Um das Wachstum zu stemmen, eröffnete Neura im April 2026 ein neues Forschungs- und Entwicklungszentrum in Zürich. CEO David Reger betont immer wieder die Standortvorteile Deutschlands und der DACH-Region: industrielle Präzision trifft auf Software-Engineering. Genau diese Kombination soll das Gegengewicht zur Dominanz asiatischer Hersteller im Standard-Robotikmarkt bilden.

Vom Quadrupeden zum Mini-Humanoiden

Neuras Produktpalette hat sich 2026 rasant entwickelt. Nach der Vorstellung neuer Modelle auf der CES im Januar umfasst das aktuelle Lineup:

  • Den Quadrupeden: Eine vierbeinige Roboterplattform für 50.000 Euro mit 360-Grad-Umgebungsbewusstsein und einer Nutzlast von rund 22 Kilogramm.
  • Den 4NE1 Mini: Einen 1,32 Meter großen humanoiden Assistenten ab 19.999 Euro mit natürlicher Sprachsteuerung und Computer Vision.

Beide Modelle sind als vielseitige Werkzeuge konzipiert – für industrielle Inspektionen ebenso wie für Service-Aufgaben.

Die Kommerzialisierung kommt zu einem günstigen Zeitpunkt. Marktforscher von Roland Berger und der International Federation of Robotics (IFR) sehen 2026 als Wendepunkt für autonome Robotik. Ihre Studien prognostizieren ein Marktpotenzial für humanoide Serviceroboter von umgerechnet 750 Milliarden Euro bis 2035. Treiber sind der anhaltende Fachkräftemangel und sinkende Hardwarekosten: Der Durchschnittspreis eines humanoiden Roboters fiel von rund 85.000 Euro im Jahr 2023 auf etwa 25.000 Euro im Jahr 2025.

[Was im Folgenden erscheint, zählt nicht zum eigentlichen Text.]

-- ==== Sys2Proof/Machine/Control.lean ====
section
/-! DEFINITION. The control instructions of a steward-mode core: branches (R345), calls (R346), waits (R347), the injection of a token
(R348, R349), TRAP and ERET (R350), and the events of a steward-mode core's traps and waits (R338, R342, R347). -/

namespace Sys2Proof.Machine

/-! ## Branches and calls (R345, R346) -/

/-- The address `x` words after an address, modulo 2^64. -/
def wordsOn (pc : W64) (x : BitVec 29) : W64 := word (wrapInt 64 (pc.toNat + 8 * signX x))

/-- A branch: taken when a test of the 64-bit values of A and B holds. -/
def branch (o : Ops) (s : State) (taken : W64 → W64 → Bool) : Host.Outcome State Fault Refusal :=
  withStew s fun n st =>
    let x := Agent.stew n st
    s.setStew n { st with
      pc := if taken (word (srcWord s x o o.a)) (word (srcWord s x o o.b)) then wordsOn st.pc o.x else st.pc + 8 }

/-- BR. -/
def execBr (o : Ops) (s : State) : Host.Outcome State Fault Refusal := branch o s fun _ _ => true
/-- BZ. -/
def execBz (o : Ops) (s : State) : Host.Outcome State Fault Refusal := branch o s fun a _ => a == 0
/-- BNZ. -/
def execBnz (o : Ops) (s : State) : Host.Outcome State Fault Refusal := branch o s fun a _ => a != 0
/-- BEQ. -/
def execBeq (o : Ops) (s : State) : Host.Outcome State Fault Refusal := branch o s fun a b => a == b
/-- BNE. -/
def execBne (o : Ops) (s : State) : Host.Outcome State Fault Refusal := branch o s fun a b => a != b
/-- BLT. -/
def execBlt (o : Ops) (s : State) : Host.Outcome State Fault Refusal := branch o s fun a b => decide (sword a < sword b)
/-- BGE. -/
def execBge (o : Ops) (s : State) : Host.Outcome State Fault Refusal := branch o s fun a b => decide (sword b ≤ sword a)
/-- BLTU. -/
def execBltu (o : Ops) (s : State) : Host.Outcome State Fault Refusal := branch o s fun a b => decide (a.toNat < b.toNat)
/-- BGEU. -/
def execBgeu (o : Ops) (s : State) : Host.Outcome State Fault Refusal := branch o s fun a b => decide (b.toNat ≤ a.toNat)

/-- Goes to a target with the address of the next word in D. -/
def goTo (s : State) (n : Nat) (st : Stew) (d : Spec) (target : W64) : State :=
  ((Agent.stew n { st with pc := target }).setScalar d (st.pc + 8).toNat).store s

/-- CALL. -/
def execCall (o : Ops) (s : State) : Host.Outcome State Fault Refusal :=
  withStew s fun n st => goTo s n st o.d (wordsOn st.pc o.x)

/-- A jump to a computed target: MISALIGN, and PC does not change, where it is not 8-aligned. -/
def jump (o : Ops) (s : State) (target : W64 → W64) : Host.Outcome State Fault Refusal :=
  withStew s fun n st =>
    let t := target (word (srcWord s (.stew n st) o o.a))
    if t.toNat % 8 != 0 then raise s Cause.misalign t else goTo s n st o.d t

/-- RET. -/
def execRet (o : Ops) (s : State) : Host.Outcome State Fault Refusal := jump o s fun a => a
/-- JMPR. -/
def execJmpr (o : Ops) (s : State) : Host.Outcome State Fault Refusal := jump o s fun a => wordsOn a o.x

/-! ## Waits (R344, R347) -/

/-- The events EVT of SSTAT, TRAPQ in bit 0, for a steward-mode core; the reeve's queue has no fatal places (R343; log 26). -/
def eventBits (s : State) (n : Nat) : Nat :=
  let c := s.cluster (stewCluster n)
  let st := s.stew n
  ofBool (if n = 20 then !s.pkg.rq.isEmpty else !c.tq.isEmpty) + 2 * ofBool (n != 20 && !c.tf.isEmpty) + 4 * ofBool st.evLoad
    + 8 * ofBool st.evDrained + 16 * ofBool (!st.mbox.isEmpty)

/-- The value with which a wait of a steward-mode core ends, if it ends now. -/
def waitEnds (s : State) (n : Nat) : Wait → Option Nat
  | .cycle t => if t ≤ cycleOf s (stewCluster n) then some (cycleOf s (stewCluster n)) else none
  | .event mask deadline =>
    let v := eventBits s n &&& mask
    if v != 0 || deadline.any (fun t => decide (t ≤ cycleOf s (stewCluster n))) then some v else none
  | .request _ => none

/-- A wait: over at once where it ends now, else the core stalls. -/
def waitFor (o : Ops) (s : State) (n : Nat) (st : Stew) (w : Wait) : State := match waitEnds s n w with
  | some v => finish s o ((Agent.stew n st).setScalar o.d v)
  | none => s.setStew n { st with waiting := some (w, Spec.code o.d) }

/-- WAITT. -/
def execWaitt (o : Ops) (s : State) : Host.Outcome State Fault Refusal :=
  withStew s fun n st => waitFor o s n st (.cycle (srcWord s (.stew n st) o o.a))

/-- SWAIT: B is a deadline unless it is the specifier zero. -/
def execSwait (o : Ops) (s : State) : Host.Outcome State Fault Refusal :=
  withStew s fun n st =>
    let x := Agent.stew n st
    waitFor o s n st
      (.event (low 8 (srcWord s x o o.a)) (if o.b = .zero then none else some (srcWord s x o o.b)))

/-- STEWARD_WAIT_END: a stalled steward-mode core whose event or deadline has come goes on. The wait for an access ends with that
access (R231). -/
def execStewardWaitEnd (s : State) : Host.Outcome State Fault Refusal :=
  let n := s.event.unit
  .next (match (s.stew n).waiting with
    | none => s
    | some (w, _) => match waitEnds s n w with
      | some v => stewDone s n v
      | none => s)

/-! ## Injecting a token (R348, R349) -/

/-- Whether INJ refuses a route word and a timestamp. -/
def injectRefused (s : State) (n : Nat) (rw ts : W64) : Bool :=
  let core := routeCore rw
  let e := core * 4 + bits rw 31 30
  let ctx := bits rw 29 27
  routeKind rw != 1 || routeNet rw != 2 || routeDev s rw != s.devId || (n != 20 && clusterOf core != stewCluster n) ||
    bits rw 16 0 != 0 || tsDepth ts != 0 || bitOf ts 0 || !ctxValid s e ctx ||
    (findSlot s (clusterOf core) (ctxImage s e ctx)).isNone || !bitOf (entryWord s e ctx (bits rw 26 24)) 63

/-- INJ: the steward waits while the frontier unit has no room. The token's timestamp keeps the coordinates that its depth 0 does not have at zero
(R59; log 145). -/
def execInj (o : Ops) (s : State) : Host.Outcome State Fault Refusal :=
  withStew s fun n st =>
    let x := Agent.stew n st
    let rw := word (srcWord s x o o.a)
    let ts := word (srcWord s x o o.b)
    if injectRefused s n rw ts then raise s Cause.injref rw
    else
      let cl := clusterOf (routeCore rw)
      let fl : Flags := { last := xBit o.x 16, scaled := xBit o.x 14, eos := xBit o.x 15, seq := xField o.x 22 17 }
      let tok := routeToken s rw (tsTo ts 0) fl (BitVec.ofNat 2048 (srcWord s x o (thirdSpec o))) 0
      if !unitRoom s cl [tokStamp tok] then s
      else
        let (s, tok) := countToken s cl (tokLoc tok) tok
        finish (launch s tok (some (injMark + 4 * n, ofBool (xBit o.x 13))) 2) o x

/-! ## TRAP and ERET (R350) -/

/-- TRAP: TRAPINS with A as its DETAIL, a precise trap or the fault of the firing. -/
def execTrap (o : Ops) (s : State) : Host.Outcome State Fault Refusal :=
  withAgent s fun x => raise s Cause.trapins (word (srcWord s x o o.a))

/-- ERET: NOTRAP while no trap is being handled. -/
def execEret (_ : Ops) (s : State) : Host.Outcome State Fault Refusal :=
  withStew s fun n st => if st.td then stewReturn s n else raise s Cause.notrap st.pc

/-! ## Events of a steward-mode core -/

/-- STEWARD_TRAP: the fetch of a steward-mode core ends in a trap: IFETCH for an address or an error, ILLOP for an ill-formed word (R51,
R335, R338). The traps of instructions are their own effects. -/
def execStewardTrap (s : State) : Host.Outcome State Fault Refusal :=
  let n := s.event.unit
  .next (match fetchTrap s n with
    | some (c, sub, d, s') => stewTrap s' n c sub d (s.stew n).pc
    | none => s)

/-- FATAL_NOTICE: the oldest fatal record that a cluster has raised enters a fatal place where one is free, and its notice goes to the
reeve (R342). -/
def execFatalNotice (s : State) : Host.Outcome State Fault Refusal := .next (noticeFatal s s.event.unit)

end Sys2Proof.Machine
end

Wettlauf der Giganten: Wer setzt sich durch?

Die Partnerschaft zwischen Neura und Bosch reiht sich ein in einen globalen Trend: Auch Autoriesen wie BMW setzen auf humanoide Plattformen. Beim Robotics Summit & Expo in Boston wurden beeindruckende Zahlen präsentiert: Figure AIs Modell „Figure 02" absolvierte einen elfmonatigen Einsatz im BMW-Werk Spartanburg. Die Roboter verarbeiteten über 90.000 Blechteile und unterstützten die Produktion von mehr als 30.000 BMW X3 – bei rund 1.250 Betriebsstunden.

Im Mai 2026 zeigte Figure AI mit seinen „Figure 03"-Robotern eine weitere Leistung: 250.000 Pakete sortierten die Maschinen in 200 Stunden autonom – ohne einen einzigen Hardware-Ausfall. Die Flotten verfügen inzwischen über selbstverwaltete Ladesysteme: Roboter tauschen sich automatisch aus, sobald der Akku zur Neige geht.

Doch die Konkurrenz schläft nicht. Chinesische Unternehmen drängen aggressiv in den Dienstleistungsmarkt. GigaAI präsentierte den „SeeLight S1", einen rollenbasierten „Roboter-Butler" für Haushaltsaufgaben wie Kochen und Wäsche. Ein Pilotprogramm mit 100 Einheiten startet Ende Mai 2026, eine subventionierte Massenauslieferung in Wuhan ist für die erste Jahreshälfte 2027 geplant. LimX Dynamics wiederum brachte Ende Mai den humanoiden Roboter „Luna" für umgerechnet rund 44.000 Euro auf den Markt.

Die Zukunft der deutschen Robotik

Für Neura Robotics steht nun alles im Zeichen der „räumlichen Intelligenz". Es geht darum, von vorprogrammierten Bewegungen zu Systemen zu kommen, die in Echtzeit Entscheidungen auf Basis dynamischer Sinneseindrücke treffen.

Die Branche diskutiert derweil grundlegende Fragen: Soll die Industrie auf offene Infrastrukturen wie das Robot Operating System (ROS) setzen oder auf proprietäre Plattformen großer Technologiekonzerne? Hinzu kommen sicherheitspolitische Bedenken: Der US-Kongress prüft unter dem „Blocking CCP Spy Tech Act of 2026" die Herkunft bestimmter Roboter-Hardware.

Für Neura und Bosch wird der Erfolg der kommenden Monate daran gemessen, ob sich „Physical AI" so skalieren lässt, dass sie für Industriekunden eine klare Rendite abwirft. In einem Markt, der auf Kostensenkung und die Kompensation von Arbeitskräftemangel fixiert ist, wird die Zusammenarbeit zwischen Deutschlands führendem Robotik-Innovator und einem seiner größten Industriekonzerne zum wegweisenden Testfall für die Zukunft der europäischen Automatisierung.